I've been doing a few crafty things lately, some more fulfilling than others.  
This bundle of rags is actually a tangle of zips.  The clothes were from charity shops, and I've harvested the rest of the dresses, etc for my fabric stash.  I've been saving the zips, and finally got around to unpicking the material around them.  It makes sense to save them, not that I'm a dressmaker but occasionally I get the urge to make a zip up pouch or two.  
There were several hooks & eyes too, squirrelled away for future projects.  
Another charity shop purchase was this denim dress.  I was hoping to wear it, but it's one size too small for me.  Snug rather than baggy.  A shame because I do appreciate a dress with pockets.  Anyway, I decided to make a denim tote bag from it.  I cut off the hem as it's too bulky for my moody-teenager of a sewing machine to deal with.  That hem became the bag's strap, and I added a stripy binding too.  
The denim's sturdy and handsome enough that it doesn't need lining.  I might add a pocket on the inside for keys and coins, so they don't disappear into the depths of the bag when it's filled with shopping.  
The strap's got a raw edge along one side of it, so I blanket-stitched that to stop it fraying too much, and have appliqued on a couple of patches.  I think I might try and gradually add patches along the length of the strap, but there's no rush.  The bag's perfectly usable in the meantime.  
I've a section of the denim dress left over, and will have to decide what to do with that.  Make a little denim purse perhaps?  
Moving to the subject of books, I finished this one yesterday.  It's an odd book.  Enjoyable and worth reading but it's a strange hybrid of a Regency romp - aristocratic lady meets tall, dashing aristocrat turned highwayman - and also a feminist commentary on the treatment of women and girls in 1800s England.  Their legal status, the evils of forced child prostitution, the disgusting treatment of 'mad' women in asylums.  So you get the Mills & Boon style swooning-in-his-rugged-yet-tender-arms but also serious discussion about the lack of legal rights of women to property, employment and basic safety.  I'm not sure the two strands mesh comfortably together, but there's still a lot to admire here and I'm glad I read it.  

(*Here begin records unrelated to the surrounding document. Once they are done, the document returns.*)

-- ==== Sys2Proof/Machine/State.lean ====
section
/-! DEFINITION. The state of the package as plain data, and its reset. Every field names the rule that gives it; the
fields under "the model's own" are the model's. -/
namespace Sys2Proof.Machine

/-- The fault codes (R347). -/
inductive FaultCode where
  | illegalInstruction | illegalOperand | privilege | unpreparedTransfer | targetFault | transferInSlot
  | blockingInHandler | handlerOverrun | translation | permission | badType | widthMismatch | address
  | scratchBound | stackBound | prematureRead | writeAfterFreeze | fillConflict | unreachableThreshold
  | range | triggerSet | discardRead | poison | homeLost | dataLost | engineId | format | accBound
  | crewDeadlock | channelWidth | nondeterminism | teardown
deriving DecidableEq, Repr

/-- Why the model as a whole stops with a fault. The machine's own faults are next states (R351), so nothing raises this.
(notes/assumptions/68.md) -/
inductive Fault where
  /-- Raised by nobody: every fault of the spec is taken as the spec describes. Safe. -/
  | machineStopped
deriving DecidableEq, Repr

/-- Why the model refuses. (notes/assumptions/68.md) -/
inductive Refusal where
  /-- An instruction without a meaning yet, raised by its arm of `exec`. Safe: nothing can be proved of a run through it. -/
  | notModelled (mnemonic : String)
deriving DecidableEq, Repr

/-- A fault as it is reported: code, address, subcode, and level and cause of a failed walk (R157, R349, R353). `lo` and
`size` give the range the walk's stopping point covers (R97). -/
structure FaultInfo where
  code : FaultCode
  addr : Word := 0
  sub : BitVec 8 := 0
  level : Nat := 0
  cause : Nat := 0
  more : Nat := 0
  lo : Nat := 0
  size : Nat := 0
  /-- a failed walk had found a leaf, whose physical address is bad (R95) -/
  leaf : Bool := false
  /-- the id of the engine command that raised it (R353) -/
  engine : Option Nat := none
deriving DecidableEq, Repr

/-- A scalar value with its poison mark (R350). -/
structure Val where
  bits : Word
  mark : Bool := false
deriving DecidableEq, Repr

/-- A vector value with the poison marks of its lanes (R350). -/
structure Vec where
  bits : VecBits
  mark : BitVec 128 := 0
deriving DecidableEq, Repr

/-- A target register (R150); `sub` is the deferred fault subcode, 0 for none; `level` and `cause` are those of the failed
walk of subcode 0x04 (R349). (notes/assumptions/22.md) -/
structure Target where
  addr : CodeAddr := 0
  prepared : Bool := false
  sub : BitVec 8 := 0
  level : Nat := 0
  cause : Nat := 0
  /-- the poison marks of its address and of its flags (R350) -/
  marks : BitVec 2 := 0
deriving DecidableEq, Repr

I'm moving back to more familiar ground with the next book pulled from my overly-full To Be Read pile.  Tudor England, spring 1543 and obese, irascible King Henry VIII has his covetous eyes on Catherine Parr for wife number 6.  (Run for the hills, Catherine!  Don't do it!  Though of course she did.  The poor woman would've had no choice.)  The book's C.J. Sansom 'Revelation'.  The cover blurb tells me 'Don't expect to put the book down until you've seen it through to the apocalyptic finale'.  Let's hope it lives up to that hype.  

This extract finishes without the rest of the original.